(SUPPLIED MATERIAL begins)

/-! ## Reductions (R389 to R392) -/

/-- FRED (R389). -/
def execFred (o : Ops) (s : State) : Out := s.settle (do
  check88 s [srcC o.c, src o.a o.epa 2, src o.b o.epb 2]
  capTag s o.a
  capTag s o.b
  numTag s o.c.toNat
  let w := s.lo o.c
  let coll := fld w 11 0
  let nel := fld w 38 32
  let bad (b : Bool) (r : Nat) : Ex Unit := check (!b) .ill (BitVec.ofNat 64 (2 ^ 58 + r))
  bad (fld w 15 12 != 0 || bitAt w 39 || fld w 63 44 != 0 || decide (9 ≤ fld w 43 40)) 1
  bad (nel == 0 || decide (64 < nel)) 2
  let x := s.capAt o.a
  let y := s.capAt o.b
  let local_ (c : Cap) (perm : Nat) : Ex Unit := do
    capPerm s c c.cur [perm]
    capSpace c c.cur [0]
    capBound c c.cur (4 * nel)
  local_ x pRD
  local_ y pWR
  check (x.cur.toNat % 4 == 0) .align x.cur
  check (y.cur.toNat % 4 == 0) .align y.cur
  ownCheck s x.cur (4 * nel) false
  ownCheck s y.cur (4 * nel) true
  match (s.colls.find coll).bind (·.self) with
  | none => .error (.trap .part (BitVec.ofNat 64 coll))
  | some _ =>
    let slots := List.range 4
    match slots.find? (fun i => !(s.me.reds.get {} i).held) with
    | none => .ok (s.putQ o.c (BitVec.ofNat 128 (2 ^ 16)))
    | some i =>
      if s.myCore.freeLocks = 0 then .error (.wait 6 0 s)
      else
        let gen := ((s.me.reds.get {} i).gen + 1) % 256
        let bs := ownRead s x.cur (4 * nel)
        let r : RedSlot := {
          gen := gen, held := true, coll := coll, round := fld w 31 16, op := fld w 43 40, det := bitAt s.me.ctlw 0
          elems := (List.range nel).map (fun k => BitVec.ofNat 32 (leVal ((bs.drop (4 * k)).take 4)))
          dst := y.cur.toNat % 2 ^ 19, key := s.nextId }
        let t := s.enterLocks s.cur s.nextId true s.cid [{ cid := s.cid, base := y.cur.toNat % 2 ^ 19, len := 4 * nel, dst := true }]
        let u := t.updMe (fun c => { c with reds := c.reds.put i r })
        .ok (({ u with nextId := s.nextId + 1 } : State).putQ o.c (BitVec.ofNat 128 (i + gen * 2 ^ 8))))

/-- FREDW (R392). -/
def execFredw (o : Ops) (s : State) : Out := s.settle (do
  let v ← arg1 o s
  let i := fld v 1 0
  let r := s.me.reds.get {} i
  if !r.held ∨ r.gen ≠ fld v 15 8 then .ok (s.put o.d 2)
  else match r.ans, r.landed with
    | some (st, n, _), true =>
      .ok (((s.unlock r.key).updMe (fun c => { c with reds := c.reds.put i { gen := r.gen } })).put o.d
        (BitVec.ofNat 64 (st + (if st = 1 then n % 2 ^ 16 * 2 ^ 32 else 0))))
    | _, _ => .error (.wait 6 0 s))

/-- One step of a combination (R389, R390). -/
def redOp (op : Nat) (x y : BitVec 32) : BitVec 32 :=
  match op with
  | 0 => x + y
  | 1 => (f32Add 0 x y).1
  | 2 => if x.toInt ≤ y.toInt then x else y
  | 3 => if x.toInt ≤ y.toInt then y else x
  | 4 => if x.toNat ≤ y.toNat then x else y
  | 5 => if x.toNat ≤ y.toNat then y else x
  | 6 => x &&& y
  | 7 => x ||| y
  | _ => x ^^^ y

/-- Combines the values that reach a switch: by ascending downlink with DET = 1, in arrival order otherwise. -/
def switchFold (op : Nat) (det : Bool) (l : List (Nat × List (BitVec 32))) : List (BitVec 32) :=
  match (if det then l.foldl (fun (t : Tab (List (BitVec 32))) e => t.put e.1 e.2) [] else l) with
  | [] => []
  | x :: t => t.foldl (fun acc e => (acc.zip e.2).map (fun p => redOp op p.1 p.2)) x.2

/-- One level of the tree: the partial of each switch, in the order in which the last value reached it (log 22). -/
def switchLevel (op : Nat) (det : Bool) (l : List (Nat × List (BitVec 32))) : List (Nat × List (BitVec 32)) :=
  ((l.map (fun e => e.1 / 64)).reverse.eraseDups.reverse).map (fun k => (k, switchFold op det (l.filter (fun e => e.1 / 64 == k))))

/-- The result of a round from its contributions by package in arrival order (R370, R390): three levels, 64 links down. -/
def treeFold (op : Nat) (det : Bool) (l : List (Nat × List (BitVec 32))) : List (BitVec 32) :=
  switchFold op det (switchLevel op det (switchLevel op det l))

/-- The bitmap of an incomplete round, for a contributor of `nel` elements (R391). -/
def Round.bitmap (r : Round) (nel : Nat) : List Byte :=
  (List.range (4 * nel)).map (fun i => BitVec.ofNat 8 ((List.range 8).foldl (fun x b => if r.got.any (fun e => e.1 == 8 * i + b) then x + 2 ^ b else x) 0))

(SUPPLIED MATERIAL ends)
(SUPPLIED MATERIAL begins)

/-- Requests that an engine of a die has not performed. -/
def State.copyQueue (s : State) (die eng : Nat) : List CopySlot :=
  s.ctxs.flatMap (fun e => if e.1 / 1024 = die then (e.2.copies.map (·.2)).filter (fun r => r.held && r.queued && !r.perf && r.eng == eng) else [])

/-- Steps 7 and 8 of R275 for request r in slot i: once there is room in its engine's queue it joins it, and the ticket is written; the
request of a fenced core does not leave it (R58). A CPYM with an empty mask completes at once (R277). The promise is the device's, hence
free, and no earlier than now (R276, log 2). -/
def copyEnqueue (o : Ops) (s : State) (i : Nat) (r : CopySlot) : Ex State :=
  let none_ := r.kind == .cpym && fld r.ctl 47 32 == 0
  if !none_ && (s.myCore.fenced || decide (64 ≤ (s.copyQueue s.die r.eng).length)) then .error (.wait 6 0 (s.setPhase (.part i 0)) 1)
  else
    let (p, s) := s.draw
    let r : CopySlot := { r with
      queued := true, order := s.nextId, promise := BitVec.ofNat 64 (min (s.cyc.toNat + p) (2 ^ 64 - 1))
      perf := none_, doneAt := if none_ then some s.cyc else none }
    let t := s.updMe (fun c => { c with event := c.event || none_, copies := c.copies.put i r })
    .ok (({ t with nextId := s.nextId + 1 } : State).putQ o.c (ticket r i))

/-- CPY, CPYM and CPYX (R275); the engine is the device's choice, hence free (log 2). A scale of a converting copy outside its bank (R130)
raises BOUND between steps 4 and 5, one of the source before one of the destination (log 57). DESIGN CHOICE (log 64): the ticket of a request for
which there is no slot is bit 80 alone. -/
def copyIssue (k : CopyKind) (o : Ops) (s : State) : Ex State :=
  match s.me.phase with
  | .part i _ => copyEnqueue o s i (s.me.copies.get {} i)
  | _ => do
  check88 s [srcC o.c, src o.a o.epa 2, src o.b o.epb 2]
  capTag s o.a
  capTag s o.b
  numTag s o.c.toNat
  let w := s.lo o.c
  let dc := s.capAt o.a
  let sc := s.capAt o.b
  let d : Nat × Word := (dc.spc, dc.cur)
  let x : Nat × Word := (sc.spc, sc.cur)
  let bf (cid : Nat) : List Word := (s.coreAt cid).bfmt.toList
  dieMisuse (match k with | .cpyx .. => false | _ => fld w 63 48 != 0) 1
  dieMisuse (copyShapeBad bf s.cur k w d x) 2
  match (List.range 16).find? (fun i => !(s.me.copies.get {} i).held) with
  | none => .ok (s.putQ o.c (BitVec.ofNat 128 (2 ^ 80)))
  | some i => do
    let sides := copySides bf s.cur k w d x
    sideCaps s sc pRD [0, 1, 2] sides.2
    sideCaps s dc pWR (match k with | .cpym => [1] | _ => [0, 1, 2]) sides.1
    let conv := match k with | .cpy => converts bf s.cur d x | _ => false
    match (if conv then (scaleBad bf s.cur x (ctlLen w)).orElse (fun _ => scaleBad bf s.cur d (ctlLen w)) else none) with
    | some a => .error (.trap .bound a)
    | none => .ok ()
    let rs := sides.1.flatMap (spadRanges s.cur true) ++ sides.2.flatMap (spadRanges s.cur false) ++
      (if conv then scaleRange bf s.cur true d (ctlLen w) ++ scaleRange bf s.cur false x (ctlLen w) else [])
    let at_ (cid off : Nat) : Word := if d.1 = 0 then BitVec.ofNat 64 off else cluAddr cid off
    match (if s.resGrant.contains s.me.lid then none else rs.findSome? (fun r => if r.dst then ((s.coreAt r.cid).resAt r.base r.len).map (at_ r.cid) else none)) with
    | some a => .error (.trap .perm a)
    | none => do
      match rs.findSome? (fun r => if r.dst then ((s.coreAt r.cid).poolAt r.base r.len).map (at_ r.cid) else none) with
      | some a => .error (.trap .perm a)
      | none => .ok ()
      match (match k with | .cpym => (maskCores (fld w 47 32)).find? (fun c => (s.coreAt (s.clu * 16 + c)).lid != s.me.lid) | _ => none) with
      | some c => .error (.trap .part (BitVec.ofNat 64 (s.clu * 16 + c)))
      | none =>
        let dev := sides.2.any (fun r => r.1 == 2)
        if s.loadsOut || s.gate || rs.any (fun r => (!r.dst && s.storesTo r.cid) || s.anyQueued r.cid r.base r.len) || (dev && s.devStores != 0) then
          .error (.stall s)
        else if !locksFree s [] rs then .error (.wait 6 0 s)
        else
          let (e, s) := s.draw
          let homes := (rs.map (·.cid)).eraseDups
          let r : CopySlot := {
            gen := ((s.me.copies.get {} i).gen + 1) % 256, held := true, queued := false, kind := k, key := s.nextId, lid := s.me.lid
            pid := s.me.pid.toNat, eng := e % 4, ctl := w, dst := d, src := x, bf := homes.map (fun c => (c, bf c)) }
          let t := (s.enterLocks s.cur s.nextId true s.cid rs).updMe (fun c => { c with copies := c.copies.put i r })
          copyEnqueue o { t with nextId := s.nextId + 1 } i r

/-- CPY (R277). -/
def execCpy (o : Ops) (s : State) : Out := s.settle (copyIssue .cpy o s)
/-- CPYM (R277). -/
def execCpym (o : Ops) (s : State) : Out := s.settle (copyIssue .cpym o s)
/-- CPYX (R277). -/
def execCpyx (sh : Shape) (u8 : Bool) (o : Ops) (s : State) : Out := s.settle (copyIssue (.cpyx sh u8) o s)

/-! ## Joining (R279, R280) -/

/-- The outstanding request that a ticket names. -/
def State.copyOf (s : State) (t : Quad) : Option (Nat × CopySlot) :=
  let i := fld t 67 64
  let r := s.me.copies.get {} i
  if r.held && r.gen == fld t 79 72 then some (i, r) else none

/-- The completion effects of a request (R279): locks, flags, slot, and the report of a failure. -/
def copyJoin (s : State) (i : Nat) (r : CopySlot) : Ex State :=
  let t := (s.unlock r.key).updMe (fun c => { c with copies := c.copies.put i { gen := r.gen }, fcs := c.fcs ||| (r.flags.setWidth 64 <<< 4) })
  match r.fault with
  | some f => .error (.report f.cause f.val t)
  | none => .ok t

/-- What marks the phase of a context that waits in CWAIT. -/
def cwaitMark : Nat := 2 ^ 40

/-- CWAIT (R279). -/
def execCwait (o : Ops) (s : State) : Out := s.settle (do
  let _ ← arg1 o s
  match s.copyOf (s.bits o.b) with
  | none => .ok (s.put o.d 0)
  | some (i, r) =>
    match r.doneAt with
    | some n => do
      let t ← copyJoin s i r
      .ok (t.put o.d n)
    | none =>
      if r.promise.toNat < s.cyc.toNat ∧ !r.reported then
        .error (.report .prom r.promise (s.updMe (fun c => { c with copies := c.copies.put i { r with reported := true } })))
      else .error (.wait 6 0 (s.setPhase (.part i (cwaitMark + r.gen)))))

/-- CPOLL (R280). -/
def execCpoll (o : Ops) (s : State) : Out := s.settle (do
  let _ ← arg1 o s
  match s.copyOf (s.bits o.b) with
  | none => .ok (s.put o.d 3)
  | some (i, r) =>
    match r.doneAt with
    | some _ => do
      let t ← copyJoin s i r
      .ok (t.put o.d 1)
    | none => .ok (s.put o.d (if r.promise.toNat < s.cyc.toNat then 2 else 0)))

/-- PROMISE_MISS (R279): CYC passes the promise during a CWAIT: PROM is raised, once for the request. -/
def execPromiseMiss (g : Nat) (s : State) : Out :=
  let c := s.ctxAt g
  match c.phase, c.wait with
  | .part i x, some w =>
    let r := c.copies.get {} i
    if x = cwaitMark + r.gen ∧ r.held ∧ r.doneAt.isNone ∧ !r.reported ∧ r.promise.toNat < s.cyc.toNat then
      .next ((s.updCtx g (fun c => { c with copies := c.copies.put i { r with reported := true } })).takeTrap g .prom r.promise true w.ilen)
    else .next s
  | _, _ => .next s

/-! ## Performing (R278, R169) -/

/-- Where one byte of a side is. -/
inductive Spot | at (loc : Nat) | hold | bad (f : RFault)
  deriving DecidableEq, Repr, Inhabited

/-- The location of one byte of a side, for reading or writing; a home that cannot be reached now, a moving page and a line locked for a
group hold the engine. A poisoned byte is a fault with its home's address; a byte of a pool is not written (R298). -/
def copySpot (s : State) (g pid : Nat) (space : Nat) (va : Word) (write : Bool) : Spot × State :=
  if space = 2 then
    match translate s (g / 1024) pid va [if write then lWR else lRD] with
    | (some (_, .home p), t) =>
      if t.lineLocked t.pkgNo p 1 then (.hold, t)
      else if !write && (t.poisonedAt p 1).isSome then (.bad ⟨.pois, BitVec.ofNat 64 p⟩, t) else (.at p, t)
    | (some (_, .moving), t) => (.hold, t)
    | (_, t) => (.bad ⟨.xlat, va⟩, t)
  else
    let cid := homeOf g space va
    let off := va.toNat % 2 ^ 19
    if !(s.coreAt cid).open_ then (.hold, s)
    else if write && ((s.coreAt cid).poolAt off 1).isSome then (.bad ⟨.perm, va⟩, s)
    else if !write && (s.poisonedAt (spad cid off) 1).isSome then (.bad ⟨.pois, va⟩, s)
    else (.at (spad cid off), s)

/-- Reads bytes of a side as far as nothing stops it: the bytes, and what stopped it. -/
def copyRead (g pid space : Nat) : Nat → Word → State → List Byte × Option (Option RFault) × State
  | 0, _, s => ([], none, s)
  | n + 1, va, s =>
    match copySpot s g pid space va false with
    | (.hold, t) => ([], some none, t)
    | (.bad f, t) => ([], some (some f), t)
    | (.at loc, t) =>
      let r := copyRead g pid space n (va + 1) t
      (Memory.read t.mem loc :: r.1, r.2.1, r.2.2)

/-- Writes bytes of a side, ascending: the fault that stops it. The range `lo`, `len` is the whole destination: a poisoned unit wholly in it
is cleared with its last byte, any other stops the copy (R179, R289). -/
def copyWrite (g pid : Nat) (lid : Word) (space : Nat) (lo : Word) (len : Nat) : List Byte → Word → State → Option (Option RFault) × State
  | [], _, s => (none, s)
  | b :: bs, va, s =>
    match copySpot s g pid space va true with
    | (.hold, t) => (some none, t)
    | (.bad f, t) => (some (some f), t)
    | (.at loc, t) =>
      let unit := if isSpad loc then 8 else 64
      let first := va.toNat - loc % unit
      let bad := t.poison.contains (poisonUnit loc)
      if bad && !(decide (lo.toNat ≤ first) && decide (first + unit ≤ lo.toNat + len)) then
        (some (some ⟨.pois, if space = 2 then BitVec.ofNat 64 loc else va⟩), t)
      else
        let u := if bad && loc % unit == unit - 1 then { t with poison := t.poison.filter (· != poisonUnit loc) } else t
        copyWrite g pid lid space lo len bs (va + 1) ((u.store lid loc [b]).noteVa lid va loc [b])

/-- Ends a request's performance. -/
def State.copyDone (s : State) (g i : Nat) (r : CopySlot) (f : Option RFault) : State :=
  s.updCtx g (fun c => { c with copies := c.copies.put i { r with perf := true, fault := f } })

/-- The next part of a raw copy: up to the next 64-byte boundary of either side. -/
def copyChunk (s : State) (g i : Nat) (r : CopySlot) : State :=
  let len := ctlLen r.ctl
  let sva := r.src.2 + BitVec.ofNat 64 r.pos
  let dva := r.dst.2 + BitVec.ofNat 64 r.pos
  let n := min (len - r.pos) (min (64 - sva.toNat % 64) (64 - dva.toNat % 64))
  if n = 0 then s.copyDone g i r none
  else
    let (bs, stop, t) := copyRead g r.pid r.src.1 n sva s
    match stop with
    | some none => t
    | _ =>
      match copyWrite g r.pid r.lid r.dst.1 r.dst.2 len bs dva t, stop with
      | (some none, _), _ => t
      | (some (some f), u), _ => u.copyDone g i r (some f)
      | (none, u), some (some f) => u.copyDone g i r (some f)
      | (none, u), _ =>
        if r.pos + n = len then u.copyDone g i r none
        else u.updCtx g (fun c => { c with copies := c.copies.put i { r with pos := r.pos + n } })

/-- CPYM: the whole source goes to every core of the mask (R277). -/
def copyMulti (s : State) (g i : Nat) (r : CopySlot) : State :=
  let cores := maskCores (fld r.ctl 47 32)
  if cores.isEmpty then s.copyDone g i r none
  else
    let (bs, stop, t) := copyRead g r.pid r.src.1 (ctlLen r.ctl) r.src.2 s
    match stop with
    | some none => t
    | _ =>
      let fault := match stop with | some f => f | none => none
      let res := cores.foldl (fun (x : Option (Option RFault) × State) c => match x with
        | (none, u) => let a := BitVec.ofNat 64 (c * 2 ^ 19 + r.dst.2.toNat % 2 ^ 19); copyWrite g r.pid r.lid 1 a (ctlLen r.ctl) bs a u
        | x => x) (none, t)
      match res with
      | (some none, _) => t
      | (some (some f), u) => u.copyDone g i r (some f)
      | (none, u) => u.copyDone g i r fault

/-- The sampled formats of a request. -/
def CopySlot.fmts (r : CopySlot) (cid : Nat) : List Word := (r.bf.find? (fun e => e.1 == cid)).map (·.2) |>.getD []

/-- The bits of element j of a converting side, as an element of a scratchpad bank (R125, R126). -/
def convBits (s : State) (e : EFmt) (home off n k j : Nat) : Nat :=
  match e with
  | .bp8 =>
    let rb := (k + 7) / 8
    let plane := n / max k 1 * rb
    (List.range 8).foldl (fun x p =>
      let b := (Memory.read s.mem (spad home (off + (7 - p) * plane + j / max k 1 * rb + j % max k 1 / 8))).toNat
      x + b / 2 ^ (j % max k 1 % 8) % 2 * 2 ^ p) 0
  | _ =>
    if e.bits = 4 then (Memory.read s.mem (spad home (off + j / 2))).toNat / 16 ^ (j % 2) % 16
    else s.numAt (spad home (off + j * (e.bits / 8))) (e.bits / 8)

(SUPPLIED MATERIAL ends)

# ASSIGNED TASK:
State the count of lines holding the string "RFault" in the listing above, and nothing else.

# RESULT OF THIS EXERCISE:
5